### EXERCISE
Report how many lines below include the string "resp". Please keep the reply to that number.

### DATASET EXTRACT
/-- A served write of register `r` of ring block `k`, through page `pg` (Table 17.16). -/
def State.ringRegWrite (s : State) (pg hh k r w : Nat) : State :=
  let off := s.on pHost (HOST.RING_CFG_EN.at k)
  if r = 0x00 then s.ringCfgWrite pg k w
  else if r = 0x04 then
    if off then s
    else
      let b := s.alignBase k w
      let t := s.setFld pHost (HOST.RING_BASE_LO_BASE.at k) b.1
      if b.2 then t.clampBit pg 0 else t
  else if r = 0x08 then (if off then s else s.setFld pHost (HOST.RING_BASE_HI_BASE.at k) w)
  else if r = 0x0C then
    if off then s
    else
      let t := s.setFld pHost (HOST.WB_ADDR_LO_ADDR.at k) (w / 8)
      if w % 8 = 0 then t else t.clampBit pg 0
  else if r = 0x10 then (if off then s else s.setFld pHost (HOST.WB_ADDR_HI_ADDR.at k) w)
  else if r = 0x14 then s.ringHeadWrite k (bitsOf w 24 0) hh
  else if r = 0x1C then
    (s.setFld pHost (HOST.RING_IRQ_COAL_N.at k) (max 1 (bitsOf w 23 16))).setFld pHost (HOST.RING_IRQ_COAL_ST.at k)
      (bitsOf w 15 0)
  else s

/-- The page through which a ring block is accessed. -/
def ringPage (via : Option (Fin 8)) : Nat := match via with
  | some h => pHh h
  | none => pHost

/-- A write access to a register of a ring block (R658). -/
def State.ringAccess (s : State) (i : Instr) (a : Acc) (via : Option (Fin 8)) (k r w : Nat) : State :=
  s.access i a (ringPage via) (0x400 + 0x20 * k + r) true (fun t => t.ringRegWrite (ringPage via) a.hh k r w)

/-- RING_HEAD_WRITE (R651). -/
def execRingHeadWrite (a : Acc) (via : Option (Fin 8)) (k : Fin 64) (w : Word) (s : State) :
    Host.Outcome State Fault Refusal :=
  .next (s.ringAccess (.ringHeadWrite a via k w) a via k 0x14 w.toNat)

/-- RING_ENABLE: a write of RING_CFG with EN = 1 (R664). -/
def execRingEnable (a : Acc) (via : Option (Fin 8)) (k : Fin 64) (w : Word) (s : State) :
    Host.Outcome State Fault Refusal :=
  .next (s.ringAccess (.ringEnable a via k w) a via k 0 (setBit w.toNat 31))

/-! ### Mailboxes (R653 to R656) -/

/-- A mailbox. -/
def State.mb (s : State) (h m : Nat) : MbSt := Tab.get MbSt.reset s.host.mbs (16 * h + m)

/-- Writes a mailbox. -/
def State.setMb (s : State) (h m : Nat) (x : MbSt) : State :=
  { s with host := { s.host with mbs := Tab.set MbSt.reset s.host.mbs (16 * h + m) x } }

/-- The status word as it is held (Table 17.8). -/
def MbSt.word (x : MbSt) : Nat :=
  x.seq % 65536 * 2 ^ 48 + x.st % 4 * 2 ^ 46 + (if x.st = 2 then
    b2n x.poison * 2 ^ 45 + b2n x.trunc * 2 ^ 44 + x.len % 2048 * 2 ^ 33 + x.itemSeq % 65536 * 2 ^ 16 else 0)

/-- The queue of a mailbox. -/
def State.mbQueue (s : State) (h m : Nat) : Nat := s.fld (pHh h) (HH.MB_CFG_QUEUE.at m)

/-- MAILBOX_FILL (R653, Table 17.12): an enabled EMPTY mailbox pops the next item whole; a queue that is not the
household's, or that an enabled slot is bound to, holds the mailbox until its QUEUE is rewritten. -/
def execMailboxFill (h : Fin 8) (m : Fin 16) (s : State) : Host.Outcome State Fault Refusal :=
  let x := s.mb h m
  let n := s.mbQueue h m
  if !s.on (pHh h) (HH.MB_CFG_EN.at m) || x.st != 0 || x.err || decide (s.tb.beat < x.freeAt) then .next s
  else if s.qOwner n ≠ h.val ∨ (s.boundTo n).isEmpty = false then
    .next ((s.setMb h m { x with err := true }).raiseBy (pHh h) HH.evMB_ERR h)
  else
    match s.qCur n with
    | none => .next s
    | some (i, off) =>
      let t := s.popStreamFor n (i.words.length - off + 2) n h
      let data := match t.resp with
        | some r => r.data
        | none => []
      let ws := (data.drop 2).take (i.words.length - off)
      let y : MbSt := { x with
        words := ws.take 511, st := 1, poison := nth 0 data 1 != 0, trunc := decide (511 < ws.length)
        len := ws.length, itemSeq := i.seq }
      .next { t.setMb h m y with resp := s.resp }

/-- A command is a consume read of a mailbox, or a host read that may be one. -/
def consumes (h m : Nat) (c : Instr) : Bool :=
  match c with
  | .mailboxConsumeRead _ g k _ _ => g.val == h && k.val == m
  | .hostMemRead _ true off _ => decide (0x880000 ≤ off.toNat) && off.toNat % 0x10000 / 0x1000 == m
  | _ => false

/-- The last word is written (R653). -/
def State.mbReady (s : State) (h m : Nat) : State :=
  let x := s.mb h m
  if x.st = 1 then
    let t := s.setMb h m { x with st := 2, seq := (x.seq + 1) % 65536, consumed := false }
    let u := if x.trunc then t.raise (pHh h) HH.evMB_TRUNC else t
    u.signal (h + 1) (s.fld (pHh h) (HH.MB_CFG_VEC.at m))
  else s

/-- MAILBOX_READY (R653): the last word is written, and the mailbox's vector is signalled (Table 17.6). A consume read of
the beat sees FILLING (Table 17.11). -/
def execMailboxReady (h : Fin 8) (m : Fin 16) (s : State) : Host.Outcome State Fault Refusal :=
  .next (s.after (.mailboxReady h m) (consumes h m) (s.mbReady h m))

/-- The words of a mailbox that a read of `bytes` bytes from byte `off` covers (R654, Table 17.9). -/
def MbSt.read (x : MbSt) (off bytes : Nat) : List Nat :=
  let n := if bytes = 0 then 0 else (off + bytes - 1) / 8 + 1 - off / 8
  let ws := (List.range n).map (fun i =>
    let j := off / 8 + i
    if j = 0 then x.word else if x.st = 2 then nth 0 x.words (j - 1) else 0)
  bytesToWords ((bytes + 7) / 8) (((wordsLe ws).drop (off % 8)).take bytes)

/-- What a consume read does to a mailbox (Table 17.9). -/
def State.mbConsume (s : State) (h m : Nat) : State :=
  let x := s.mb h m
  if x.st = 2 then s.setMb h m { x with st := 0, consumed := true, freeAt := s.tb.beat + 1 }
  else if x.st = 1 || !x.consumed then s.bump (pHh h) (HH.MB_COUNTS_EARLY_READS.at m)
  else s.bump (pHh h) (HH.MB_COUNTS_DOUBLE_READS.at m)

/-- The address of a place in a mailbox (Tables 5.1, 17.5). -/
def mbAddr (consume : Bool) (h m off : Nat) : Nat :=
  (if consume then 0x3800080000 else 0x3800000000) + h * 0x10000 + m * 0x1000 + off

/-- A read of a mailbox through one of its aliases (R155, R641, R654, R655): hold, decode, household reset, ownership,
then the read; through the consume alias a read of the whole status word consumes. -/
def State.mbRead (s : State) (i : Instr) (a : Acc) (h m : Nat) (consume : Bool) (off bytes : Nat) : State :=
  let addr := mbAddr consume h m off
  if s.por then s
  else if s.tb.dawn ≠ 0 then { s with held := s.held ++ [i] }
  else if a.master = .fabric then s.decodeError a addr false 6
  else if s.hhReset.contains a.hh.val then { s with resp := some ⟨.reset, [0]⟩ }
  else if a.hh.val ≠ 15 ∧ a.hh.val ≠ h then s.denial a addr false
  else
    let t := s.answer ((s.mb h m).read off bytes)
    if consume && off == 0 && decide (8 ≤ bytes) then t.mbConsume h m else t

/-- MAILBOX_CONSUME_READ (R654, R655). -/
def execMailboxConsumeRead (a : Acc) (h : Fin 8) (m : Fin 16) (off : Fin 4096) (bytes : Fin 4097) (s : State) :
    Host.Outcome State Fault Refusal :=
  .next (s.mbRead (.mailboxConsumeRead a h m off bytes) a h m true off bytes)

/-- MAILBOX_PEEK_READ (R654, R655): a read through the peek alias, or one through the consume alias that does not
cover the status word. -/
def execMailboxPeekRead (a : Acc) (h : Fin 8) (m : Fin 16) (consume : Bool) (off : Fin 4096) (bytes : Fin 4097)
    (s : State) : Host.Outcome State Fault Refusal :=
  if consume && off.val == 0 && decide (8 ≤ bytes.val) then .next s
  else .next (s.mbRead (.mailboxPeekRead a h m consume off bytes) a h m consume off bytes)

/-- A served write of MB_CFG (R653, R664): QUEUE accepts writes only while EN is 0, and its rewriting ends a hold. -/
def State.mbCfgWrite (s : State) (h m w : Nat) : State :=
  let g := pHh h
  let s1 := (s.setFld g (HH.MB_CFG_EN.at m) (bitsOf w 31 31)).setFld g (HH.MB_CFG_VEC.at m) (bitsOf w 29 24)
  if s.on g (HH.MB_CFG_EN.at m) then s1
  else (s1.setFld g (HH.MB_CFG_QUEUE.at m) (bitsOf w 7 0)).setMb h m { s.mb h m with err := false }

/-- A mailbox is disabled and EMPTY, with SEQ kept (R661). -/
def State.mbOff (s : State) (h m : Nat) : State :=
  let x := s.mb h m
  s.setMb h m { MbSt.reset with seq := x.seq, consumed := x.consumed }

### EXERCISE RESULT
3